--- START ---

-- ==== Sys2Proof/Certificates/Slice0/Obligations.lean ====
section
/-! DEFINITION. The statements for the provers. Each docstring names the rules of spec/ it formalises. -/

namespace Sys2Proof.Machine

/-! ### The states the statements name -/

/-- `s` after an accept that starts `cur`, with LASTCMD = `w` (40_command_lifecycle.md R61). -/
def acceptedAs (s : State) (w : Word) (cur : Instr) : State :=
  { s with lastCmd := w, done := false, result := false, err := false, errCode := .none, phase := .running cur }

/-- `s` after an accept that fails with code `c`, with LASTCMD = `w` (40_command_lifecycle.md R61, R63). -/
def failedAs (s : State) (w : Word) (c : ErrCode) : State :=
  { s with lastCmd := w, done := true, result := false, err := true, errCode := c }

/-- `s` after the completion of its command with `R = v` and `RESULT = f` (40_command_lifecycle.md R65); the round counter and
the entropy request, engine scratch, are dropped. -/
def completedWith (s : State) (v : Nat) (f : Bool) : State :=
  { s with r := v, result := f, done := true, phase := .idle, round := 0, entropy := .none }

/-- `s` after a NOP (40_command_lifecycle.md R67). -/
def afterNop (s : State) (w : Word) : State :=
  { s with
    lastCmd := w, done := true, result := false, err := false, errCode := .none, phase := .idle, round := 0,
    entropy := .none }

/-- An access that is a soft reset: a legal write to CTRL with bit 31 = 1 (70_reset_and_hazards.md R109). -/
def Access.isSoftReset (acc : Access) (p : Params) : Prop :=
  acc.width = .w32 ∧ acc.addr = p.base + 0x0008 ∧ ∃ v : Word, acc.kind = .write v ∧ v.getLsbD 31 = true

/-- An access that enables the interrupt: a legal write to CTRL with bit 31 = 0 and bit 0 = 1 (10_state.md R26). -/
def Access.enablesIrq (acc : Access) (p : Params) : Prop :=
  acc.width = .w32 ∧ acc.addr = p.base + 0x0008 ∧
    ∃ v : Word, acc.kind = .write v ∧ v.getLsbD 31 = false ∧ v.getLsbD 0 = true

/-- The offset `off` of the window is unmapped (20_memory.md R37). -/
def unmappedOffset (maxw off : Nat) : Prop :=
  (0x001C ≤ off ∧ off < 0x1000) ∨ 0x6000 ≤ off ∨ (0x1000 ≤ off ∧ off < 0x6000 ∧ maxw ≤ off % 0x1000 / 4)

/-- The access gets a bus error (20_memory.md R40): illegal width or alignment, unmapped, or a write to ID, CONFIG or R. -/
def busErrorCase (s : State) (acc : Access) (off : Nat) : Prop :=
  acc.width ≠ .w32 ∨ off % 4 ≠ 0 ∨ unmappedOffset s.params.maxw off ∨
    (∃ v, acc.kind = .write v ∧ (off = 0x0000 ∨ off = 0x0004 ∨ (0x5000 ≤ off ∧ off < 0x6000)))

/-- A command whose result draws no entropy: any command but MRTEST, an MRTEST over the fixed table, or an MRTEST of a trivial
candidate (43_primality.md R79). -/
def drawsNothing (s : State) (cur : Instr) : Prop :=
  cur ≠ .mrtest ∨ s.basesrc = false ∨ s.n < 4 ∨ s.n % 2 = 0

/-- `s` after the loads and the LEN of a call (48_host_procedures.md R86). -/
def loadedFor (s : State) (i : Instr) (v : OpReg → Nat) (len : Nat) : State :=
  { (operandsRead i).foldl (fun u x => u.setOperand x (v x)) s with len := BitVec.ofNat 16 len }

/-- Traffic before the reads of a `wait`, one batch of events for each: before the last read, and not earlier, the engine takes its
completing step, and around it there is any number of internal steps and of offers of the entropy source
(40_command_lifecycle.md R64). -/
def completingTraffic (during : Traffic) : Prop :=
  ∃ polls last, during = polls ++ [last] ∧ (∀ batch ∈ during, quiet batch) ∧ (∀ batch ∈ polls, Event.engine ∉ batch) ∧
    Event.engine ∈ last

/-- Traffic of `k` accesses with only the engine and the entropy source moving before each. -/
def quietTraffic (k : Nat) (traffic : Traffic) : Prop := traffic.length = k ∧ ∀ batch ∈ traffic, quiet batch

end Sys2Proof.Machine

open Sys2Proof Sys2Proof.Machine

/-! ### Encoding -/

/-- The seven command words of the opcode map, bit by bit (30_encoding.md R55). -/
def Obligations.SevenCommandWordsDecode : Prop :=
  decode 0b00000000000000000000000000000000#32 = .ok .nop ∧
  decode 0b00000000000000000000000000000001#32 = .ok .montmul ∧
  decode 0b00000000000000000000000000000010#32 = .ok .rsq ∧
  decode 0b00000000000000000000000000000011#32 = .ok .modexp ∧
  decode 0b00000000000000000000000000000100#32 = .ok .mrround ∧
  decode 0b00000000000000000000000000000101#32 = .ok .mrtest ∧
  decode 0b00000000000000000000000000000110#32 = .ok .modinv ∧
  decode 0b00000000000000000000000000000111#32 = .error .reservedOpcode ∧
  decode 0b00000000000000000000000100000011#32 = .error .rsvdNonZero

/-- Decoding and encoding agree in both directions, on words and on bytes (byte lane 0 first, log 19): a word decodes to a command
exactly when it is its encoding, and a list of bytes to a command and a rest exactly when it is the command's bytes and the
rest. Every other word is refused for the reason the spec gives, in bytes as well, and a list of fewer than four bytes, and no
other, is too short (30_encoding.md R53, R55, R56, 20_memory.md R44). -/
def Obligations.DecodeAndEncodeAgree : Prop :=
  (∀ (w : Word) (i : Instr), decode w = .ok i ↔ w = encode i) ∧
  (∀ (l : List Byte) (i : Instr) (rest : List Byte), decodeBytes l = .ok (i, rest) ↔ l = encodeBytes i ++ rest) ∧
  (∀ w : Word, decode w = .error .rsvdNonZero ↔ w.extractLsb' 8 24 ≠ 0#24) ∧
  (∀ w : Word, decode w = .error .reservedOpcode ↔ w.extractLsb' 8 24 = 0#24 ∧ 0x07 ≤ (w.extractLsb' 0 8).toNat) ∧
  (∀ (b0 b1 b2 b3 : Byte) (rest : List Byte) (e : DecodeRefusal),
    decodeBytes (b0 :: b1 :: b2 :: b3 :: rest) = .error e ↔ decode (b3 ++ b2 ++ b1 ++ b0) = .error e) ∧
  (∀ l : List Byte, decodeBytes l = .error .truncated ↔ l.length < 4)

/-! ### Steps -/

/-- A step runs the decoded command: a CMD write of a legal word while idle is `exec` of its command; with an empty schedule, and
at an engine event, the running command is executed (30_encoding.md R53, 40_command_lifecycle.md R61, R64; the schedule is the
model's own, log 2, log 13). -/
def Obligations.StepRunsDecodedCommand : Prop :=
  (∀ (s : State) (w : Word) (i : Instr) (rest : List Event),
    s.phase = .idle → s.schedule = wr s.params 0x000C w :: rest → decode w = .ok i →
      step s = exec i { s with schedule := rest, response := .written }) ∧
  (∀ (s : State) (cur : Instr), s.phase = .running cur → s.schedule = [] → step s = exec cur s) ∧
  (∀ (s : State) (cur : Instr) (rest : List Event), s.phase = .running cur → s.schedule = .engine :: rest →
    step s = exec cur { s with schedule := rest }) ∧
  (∀ (s : State) (w : Nat) (i : Instr), s.phase = .idle → decode (BitVec.ofNat 32 w) = .ok i →
    step (s.withFetchWord 32 w) = exec i { s with response := .written })

/-- An idle block stays as it is until something reaches it (60_exceptions.md R107). The events are the model's: that the engine
moves when no event is scheduled is log 2, that engine events of an idle block change nothing is log 17, and that an offer no
request waits for changes nothing is log 11, all three choices or inferences of the model. -/
def Obligations.IdleBlockWaits : Prop :=
  ∀ s : State, s.phase = .idle → s.entropy = .none →
    (s.schedule = [] → step s = .next s) ∧ s.handle .engine = .next s ∧ s.handle .engineInternal = .next s ∧
      ∀ v, s.handle (.entropy v) = .next s

/-- The block never stops: every step from every state answers a next state (60_exceptions.md R95). -/
def Obligations.EveryStepGoesOn : Prop :=
  ∀ s : State, ∃ t : State, step s = .next t

/-! ### Accept and checks -/

/-- The accept (40_command_lifecycle.md R61): a host write to CMD presents its word; while busy it is refused with BUSY; an illegal
word fails with BADOP, NOP completes, and any other command starts or fails with the code of its checks. -/
def Obligations.CommandWriteIsAccept : Prop :=
  ∀ (s : State) (w : Word),
    s.handle (wr s.params 0x000C w) = ({ s with response := .written } : State).presentCommand w ∧
    (∀ cur, s.phase = .running cur → s.presentCommand w = .next { s with err := true, errCode := .busy }) ∧
    (s.phase = .idle →
      (∀ e, decode w = .error e → s.presentCommand w = .next (failedAs s w .badop)) ∧
      (decode w = .ok .nop → s.presentCommand w = .next (afterNop s w)) ∧
      (∀ i, i ≠ .nop → decode w = .ok i → checksOf i s = .none → s.presentCommand w = .next (acceptedAs s w i)) ∧
      (∀ i, i ≠ .nop → decode w = .ok i → checksOf i s ≠ .none →
        s.presentCommand w = .next (failedAs s w (checksOf i s))))

/-- The acceptance checks of every command, in order (40_command_lifecycle.md R62). -/
def Obligations.ChecksInTableOrder : Prop :=
  (∀ w : Word, (∃ e, decode w = .error e) ↔
    w.extractLsb' 8 24 ≠ 0#24 ∨ 0x07 ≤ (w.extractLsb' 0 8).toNat) ∧
  ∀ s : State,
    let badLen := s.len.toNat = 0 ∨ s.params.maxw < s.len.toNat
    let limit := 2 ^ (32 * s.len.toNat)
    checksOf .nop s = .none ∧
    checksOf .montmul s =
      (if badLen then .len else if limit ≤ s.a ∨ limit ≤ s.b ∨ limit ≤ s.n then .width
       else if s.n = 0 then .modzero else if s.n % 2 = 0 then .evenmod
       else if s.n ≤ s.a ∨ s.n ≤ s.b then .range else .none) ∧
    checksOf .rsq s =
      (if badLen then .len else if limit ≤ s.n then .width
       else if s.n = 0 then .modzero else if s.n % 2 = 0 then .evenmod else .none) ∧
    checksOf .modexp s =
      (if badLen then .len else if limit ≤ s.a ∨ limit ≤ s.e ∨ limit ≤ s.n then .width
       else if s.n = 0 then .modzero else if s.n % 2 = 0 then .evenmod else .none) ∧
    checksOf .mrround s =
      (if badLen then .len else if limit ≤ s.a ∨ limit ≤ s.n then .width else .none) ∧
    checksOf .mrtest s =
      (if badLen then .len else if limit ≤ s.n then .width
       else if s.rounds.toNat = 0 ∨ (s.basesrc = false ∧ 16 < s.rounds.toNat) then .rounds else .none) ∧
    checksOf .modinv s =
      (if badLen then .len else if limit ≤ s.a ∨ limit ≤ s.n then .width
       else if s.n = 0 then .modzero else .none)

/-! ### The seven commands -/

/-- NOP completes inside its accept, whatever LEN is, and writes only STATUS and LASTCMD; while busy it is refused; with IRQEN = 1 it
raises irq; from reset it leaves STATUS = 0x00000002 (40_command_lifecycle.md R67). -/
def Obligations.NopCompletesInAccept : Prop :=
  decode 0x00000000#32 = .ok .nop ∧
  (∀ s : State,
    (s.phase = .idle → exec .nop s = .next (afterNop s 0x00000000#32)) ∧
    (s.irqen = true → (afterNop s 0x00000000#32).irq = true) ∧
    (∀ cur, s.phase = .running cur →
      s.presentCommand 0x00000000#32 = .next { s with err := true, errCode := .busy })) ∧
  (afterNop State.reset 0x00000000#32).statusWord = 0x00000002#32

/-- MONTMUL: its accept with its checks, and its completion with R = (A * B * RM^-1) mod N and RESULT = 1
(41_montgomery.md R69; `x` is `inv(2^(32*LEN), N)` of 00_scope.md R10). -/
def Obligations.MontmulAcceptAndResult : Prop :=
  decode 0x00000001#32 = .ok .montmul ∧ ∀ s : State,
    (s.phase = .idle →
      exec .montmul s = .next
        (if s.len.toNat = 0 ∨ s.params.maxw < s.len.toNat then failedAs s 0x00000001#32 .len
         else if 2 ^ (32 * s.len.toNat) ≤ s.a ∨ 2 ^ (32 * s.len.toNat) ≤ s.b ∨ 2 ^ (32 * s.len.toNat) ≤ s.n then
           failedAs s 0x00000001#32 .width
         else if s.n = 0 then failedAs s 0x00000001#32 .modzero
         else if s.n % 2 = 0 then failedAs s 0x00000001#32 .evenmod
         else if s.n ≤ s.a ∨ s.n ≤ s.b then failedAs s 0x00000001#32 .range
         else acceptedAs s 0x00000001#32 .montmul)) ∧
    (s.phase = .running .montmul → s.n % 2 = 1 →
      ∃ x, x < s.n ∧ 2 ^ (32 * s.len.toNat) * x % s.n = 1 % s.n ∧
        exec .montmul s = .next (completedWith s (s.a * s.b * x % s.n) true))

/-- RSQ: its accept with its checks, and its completion with R = 2^(64*LEN) mod N and RESULT = 1 (41_montgomery.md R70). -/
def Obligations.RsqAcceptAndResult : Prop :=
  decode 0x00000002#32 = .ok .rsq ∧ ∀ s : State,
    (s.phase = .idle →
      exec .rsq s = .next
        (if s.len.toNat = 0 ∨ s.params.maxw < s.len.toNat then failedAs s 0x00000002#32 .len
         else if 2 ^ (32 * s.len.toNat) ≤ s.n then failedAs s 0x00000002#32 .width
         else if s.n = 0 then failedAs s 0x00000002#32 .modzero
         else if s.n % 2 = 0 then failedAs s 0x00000002#32 .evenmod
         else acceptedAs s 0x00000002#32 .rsq)) ∧
    (s.phase = .running .rsq →
      exec .rsq s = .next (completedWith s (2 ^ (64 * s.len.toNat) % s.n) true))

/-- MODEXP: its accept with its checks, and its completion with R = ((A mod N)^E) mod N and RESULT = 1 (42_modexp.md R73). -/
def Obligations.ModexpAcceptAndResult : Prop :=
  decode 0x00000003#32 = .ok .modexp ∧ ∀ s : State,
    (s.phase = .idle →
      exec .modexp s = .next
        (if s.len.toNat = 0 ∨ s.params.maxw < s.len.toNat then failedAs s 0x00000003#32 .len
         else if 2 ^ (32 * s.len.toNat) ≤ s.a ∨ 2 ^ (32 * s.len.toNat) ≤ s.e ∨ 2 ^ (32 * s.len.toNat) ≤ s.n then
           failedAs s 0x00000003#32 .width
         else if s.n = 0 then failedAs s 0x00000003#32 .modzero
         else if s.n % 2 = 0 then failedAs s 0x00000003#32 .evenmod
         else acceptedAs s 0x00000003#32 .modexp)) ∧
    (s.phase = .running .modexp → 0 < s.n →
      exec .modexp s = .next (completedWith s ((s.a % s.n) ^ s.e % s.n) true))

/-- The round MR(n, a) passes exactly for 2, 3, and the odd n >= 5 for which the base is degenerate or the standard
Miller-Rabin condition holds (43_primality.md R76; 93_implementation_defined.md G4). -/
def Obligations.RoundIsStrongProbablePrimeTest : Prop :=
  ∀ n a : Nat, millerRabin n a = true ↔
    n = 2 ∨ n = 3 ∨ (5 ≤ n ∧ n % 2 = 1 ∧
      (a % n = 0 ∨ a % n = 1 ∨ a % n = n - 1 ∨
        ∃ k d, n - 1 = 2 ^ k * d ∧ d % 2 = 1 ∧
          (a ^ d % n = 1 ∨ ∃ j, j < k ∧ a ^ (d * 2 ^ j) % n = n - 1)))

/-- MRROUND: its accept with its checks, and its completion with R = RESULT = MR(N, A) (43_primality.md R77). -/
def Obligations.MrroundAcceptAndResult : Prop :=
  decode 0x00000004#32 = .ok .mrround ∧ ∀ s : State,
    (s.phase = .idle →
      exec .mrround s = .next
        (if s.len.toNat = 0 ∨ s.params.maxw < s.len.toNat then failedAs s 0x00000004#32 .len
         else if 2 ^ (32 * s.len.toNat) ≤ s.a ∨ 2 ^ (32 * s.len.toNat) ≤ s.n then failedAs s 0x00000004#32 .width
         else acceptedAs s 0x00000004#32 .mrround)) ∧
    (s.phase = .running .mrround →
      (millerRabin s.n s.a = true → exec .mrround s = .next (completedWith s 1 true)) ∧
      (millerRabin s.n s.a = false → exec .mrround s = .next (completedWith s 0 false)))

--- END ---

What to produce> Scan the material and collect every line that contains "Traffic".

Output below>
/-- Traffic before the reads of a `wait`, one batch of events for each: before the last read, and not earlier, the engine takes its
def completingTraffic (during : Traffic) : Prop :=
/-- Traffic of `k` accesses with only the engine and the entropy source moving before each. -/
def quietTraffic (k : Nat) (traffic : Traffic) : Prop := traffic.length = k ∧ ∀ batch ∈ traffic, quiet batch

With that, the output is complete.